Я так радовался книге, словно некоторые страницы в ней написала моя собственная рука. Я просто был счастлив. И теперь ждал приятной реакции от самого автора.
И вот в один из вечеров в моей курганской квартире раздался телефонный звонок. На проводе была Вологда, а в трубке его до бесконечности родной голос. Но в тот вечер голос Белова был сердитым:
– Виктор, как ты допустил, что моя книга вышла в таком неопрятном виде? Ты почему такой добрый, твоя доброта над тобой подшутила... – И еще что-то стал говорить Василий Иванович, и все такое же колючее и обидное для меня. А закончил он очень кратко:
– У тебя что, в Кургане совсем нет корректоров?
– Но что же все-таки случилось, что?
И тогда он стал объяснять:
– На странице такой-то исчезла запятая. А в соседней главе мое тире заменено двоеточием. Ты слышишь меня?
– Слышу, слышу.
– Так вот на странице 239 вместо моего "поревешь" поставили – "поревишь". А через несколько страниц выпало целое слово, и получилась фраза-обрубыш. Нехорошо...
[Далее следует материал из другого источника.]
-- ==== Sys2Proof/Laws/Ops.lean ====
section
/-! SUPPORT. One lemma per shared operation that says what it does, in numbers: flags, operands, stores, the draw, the fetch, the
events. The provers cite these and do not unfold the operations. -/

namespace Sys2Proof.Machine

/-! ### Flags and operands -/

theorem flagByte_toNat (c : Bool) : (flagByte c).toNat = if c = true then 1 else 0 := by cases c <;> rfl

theorem carryFlag_toNat (a b : Byte) : (carryFlag a b).toNat = if a.toNat + b.toNat > 255 then 1 else 0 := by
  simp [carryFlag, flagByte_toNat]

theorem greaterFlag_toNat (a b : Byte) : (greaterFlag a b).toNat = if a.toNat > b.toNat then 1 else 0 := by
  simp [greaterFlag, flagByte_toNat]

theorem lowBitFlag_toNat (a : Byte) : (lowBitFlag a).toNat = a.toNat % 2 := by
  have h : (lowBitFlag a).toNat = a.toNat &&& 1 := rfl
  rw [h, Nat.and_one_is_mod]

theorem highBitFlag_toNat (a : Byte) : (highBitFlag a).toNat = a.toNat / 128 := by
  have h : (highBitFlag a).toNat = (a.toNat >>> 7) &&& 1 := rfl
  rw [h, Nat.and_one_is_mod, Nat.shiftRight_eq_div_pow]
  have := a.isLt
  omega

theorem zext16_toNat (b : Byte) : (zext16 b).toNat = b.toNat := by
  have := b.isLt
  simp only [zext16, BitVec.toNat_setWidth]
  omega

theorem addrWord_toNat (nnn : Addr12) : (addrWord nnn).toNat = nnn.toNat := by
  have := nnn.isLt
  simp only [addrWord, BitVec.toNat_setWidth]
  omega

theorem glyphAddress_toNat (b : Byte) : (glyphAddress b).toNat = b.toNat % 16 * 5 := by
  have h : (b &&& 0x0F).toNat = b.toNat % 16 := by
    have h1 : (b &&& 0x0F).toNat = b.toNat &&& (2 ^ 4 - 1) := rfl
    rw [h1, Nat.and_two_pow_sub_one_eq_mod]
  have h2 : (glyphAddress b).toNat = (zext16 (b &&& 0x0F)).toNat * 5 % 65536 := BitVec.toNat_mul ..
  rw [h2, zext16_toNat, h]
  omega

/-- The operand of the shifts, by SHIFT_SOURCE; either value gives V[x] when x = y (42_alu.md R151). -/
theorem shiftOperand_eq {s : State} {x y : Reg} {b : Byte} (hx : s.cfg.shiftSource = .vx → b = s.reg x)
    (hy : s.cfg.shiftSource = .vy → b = s.reg y) : s.shiftOperand x y = b := by
  unfold State.shiftOperand
  cases h : s.cfg.shiftSource
  · simp [hx h]
  · by_cases e : x = y
    · subst e; simp [hy h]
    · simp [e, hy h]

/-! ### Memory -/

theorem readByte_storeBytes_outside (s : State) (a a' : Nat) (bs : List Byte) (h : a' < a ∨ a + bs.length ≤ a') :
    (s.storeBytes a bs).readByte a' = s.readByte a' :=
  Memory.read_writeBytes_outside bs s.mem a a' h

theorem readByte_storeBytes_inside (s : State) (a k : Nat) (bs : List Byte) (h : k < bs.length) :
    (s.storeBytes a bs).readByte (a + k) = bs[k] :=
  Memory.read_writeBytes_inside bs s.mem a k h

theorem bcdDigits_length (b : Byte) : (bcdDigits b).length = 3 := rfl

theorem regs_length (s : State) : s.v.toList.length = 16 := by simp

/-- The checks of a store, as conditions on I. -/
theorem storeFault_eq (s : State) (len : Nat) : s.storeFault len =
    if s.i.toNat + len > 4096 then some .memWriteOutOfRange
    else if s.i.toNat < 0x50 then some .glyphRegionWrite else none := by
  by_cases h : s.i.toNat + len > 4096
  · simp [State.storeFault, outOfRange, State.storeAddr, h]
  · by_cases g : s.i.toNat < 0x50 <;> simp [State.storeFault, outOfRange, State.storeAddr, h, g]

/-! ### The draw -/

/-- The checks of a draw, as conditions on I and the operands. -/
theorem drawFault_eq (s : State) (x y : Reg) (n : Nibble) : s.drawFault x y n =
    if s.i.toNat + n.toNat > 4096 then some .memReadOutOfRange
    else if n.toNat > 0 ∧ (s.reg y).toNat + n.toNat > 32 then some .drawRowOutOfRange
    else if n.toNat > 0 ∧ (s.reg x).toNat > 63 then some .drawColumnOutOfRange
    else none := by
  unfold State.drawFault
  have e : (n.toNat > 0 ∧ (s.reg y).toNat + n.toNat - 1 > 31) ↔ (n.toNat > 0 ∧ (s.reg y).toNat + n.toNat > 32) := by
    omega
  simp [outOfRange, e]

@[simp] theorem loadBytes_length (s : State) (a n : Nat) : (s.loadBytes a n).length = n :=
  Memory.readBytes_length s.mem a n

theorem loadBytes_getElem (s : State) (a n k : Nat) (h : k < (s.loadBytes a n).length) :
    (s.loadBytes a n)[k] = s.readByte (a + k) :=
  Memory.readBytes_getElem s.mem a n k h

/-- The pixel of the bytes at I, in terms of the bytes of memory (44_draw.md R181, R182). -/
theorem bytesPixel_loadBytes (s : State) (cx : Byte) (a n r0 r c : Nat) :
    bytesPixel cx (s.loadBytes a n) r0 r c =
      (decide (r0 ≤ r ∧ r < r0 + n ∧ cx.toNat ≤ c ∧ c < cx.toNat + 8) &&
        (s.readByte (a + (r - r0))).getLsbD (7 - (c - cx.toNat))) := by
  unfold bytesPixel
  by_cases h1 : r0 ≤ r
  · by_cases h2 : r < r0 + n
    · have hl : r - r0 < (s.loadBytes a n).length := by simp; omega
      rw [List.getElem?_eq_getElem hl, loadBytes_getElem]
      simp [h1, h2]
    · have hl : (s.loadBytes a n).length ≤ r - r0 := by simp; omega
      rw [List.getElem?_eq_none hl]
      simp [h2]
  · simp [h1]

/-! ### The schedule -/

theorem nextEvent_nil {s : State} (h : s.sched = []) : s.nextEvent = (.core, s) := by
  simp [State.nextEvent, h]

theorem nextEvent_cons {s : State} {e : Event} {rest : List Event} (h : s.sched = e :: rest) :
    s.nextEvent = (e, { s with sched := rest }) := by
  simp [State.nextEvent, h]

/-- The state after the schedule has moved differs from the state only in its schedule. -/
theorem nextEvent_state (s : State) : ∃ rest, s.nextEvent.2 = { s with sched := rest } := by
  unfold State.nextEvent
  split
  · rename_i h; exact ⟨[], by rw [← h]⟩
  · exact ⟨_, rfl⟩

/-! ### The fetch -/

theorem fetch_none {s : State} (h : s.pc.toNat + 1 ≥ 4096) : s.fetch = none := by
  unfold State.fetch
  rw [if_pos (by omega)]

theorem fetch_some {s : State} (h : s.pc.toNat + 1 < 4096) :
    s.fetch = some (wordOfBytes (s.readByte s.pc.toNat) (s.readByte (s.pc.toNat + 1))) := by
  unfold State.fetch
  rw [if_neg (by omega)]

/-- A word was fetched only from a PC of at most 0xFFE (20_memory.md R60). -/
theorem pc_le_of_fetch {s : State} {w : Word} (h : s.fetch = some w) : s.pc.toNat ≤ 0xFFE := by
  unfold State.fetch at h
  split at h
  · cases h
  · omega

/-! ### Events -/

theorem tickTimer_toNat (b : Byte) : (tickTimer b).toNat = b.toNat - 1 := by
  unfold tickTimer
  have hb := b.isLt
  split
  · have e : (b - 1).toNat = (256 - 1 + b.toNat) % 256 := BitVec.toNat_sub b 1
    rw [e]
    omega
  · omega

end Sys2Proof.Machine
end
– Но это же все описки, обычные мелочи. Читатель и не заметит...
– Ты что? Не сходи с ума. – Голос Белова задрожал. – Разве можно так относиться к слову?! Мы же с тобой русские или кто? Я все это изложил тебе в письме...
А потом пришло и письмо. Оно было как приговор. Я совершенно расстроился и даже заболел. А через несколько дней отправил в Вологду ответное письмо и постарался Василия Ивановича как-то успокоить и даже утешить. И, конечно, я сообщил ему, что его книга уже полюбилась нашим читателям и те маленькие огрехи никто и не заметил. Никто! Я нарочно поставил в конце слова огромный восклицательный знак. В конце письма я допустил, видимо, ошибку, потому что сообщил, что лежу, не поднимаясь с кровати, у меня поднялось давление от всей этой истории с корректорами...
Конечно, я зря об этом написал. Через неделю из Вологды пришло от Василия Ивановича новое письмо. Очень короткое, очень сердечное, совершенно братское письмо.
Не могу не привести его полностью: "Виктор, добрый день! Что у тебя со здоровьем? Сосуды? Лечись, как только можешь! Я вот тоже: пальцы не держат ручку... Чай разлил, а надо ехать в Москву.
Я написал тебе о книге только для того, чтобы ты знал... При чем тут ты-то? Просто я хотел, чтобы ты сообщил издателям, какие ленивцы у них корректорши. И языка русского не знают... Вот и все. Извини, рука как у пьяного. А я уже 15 лет не брал в руки алкоголя. Говорят, неврит...
Обнимаю, поклон родным тебе людям.
Белов. 15 сент. 96 г.".
Еще о многом хотелось бы рассказать, но Василий Иванович не очень-то любил пространные монологи и давайте послушаемся его. Вернемся к его книгам. К "Привычному делу". Эта повесть будет жить вечно – пока жив русский человек.
На каждой книге, подаренной им мне, – его автограф. Особенно часто я перечитываю вот этот: "Дорогой Анне Тимофеевне от верного товарища ее сына. С почтением. Белов. 28 мая 1988 г.". Автограф сделан на книге "Кануны".
Я снова и снова повторяю его, – и моя душа в счастливом кружении, ведь он назвал меня своим верным товарищем. И кому назвал – моей матери! Я никогда этого не забуду. До конца своих дней.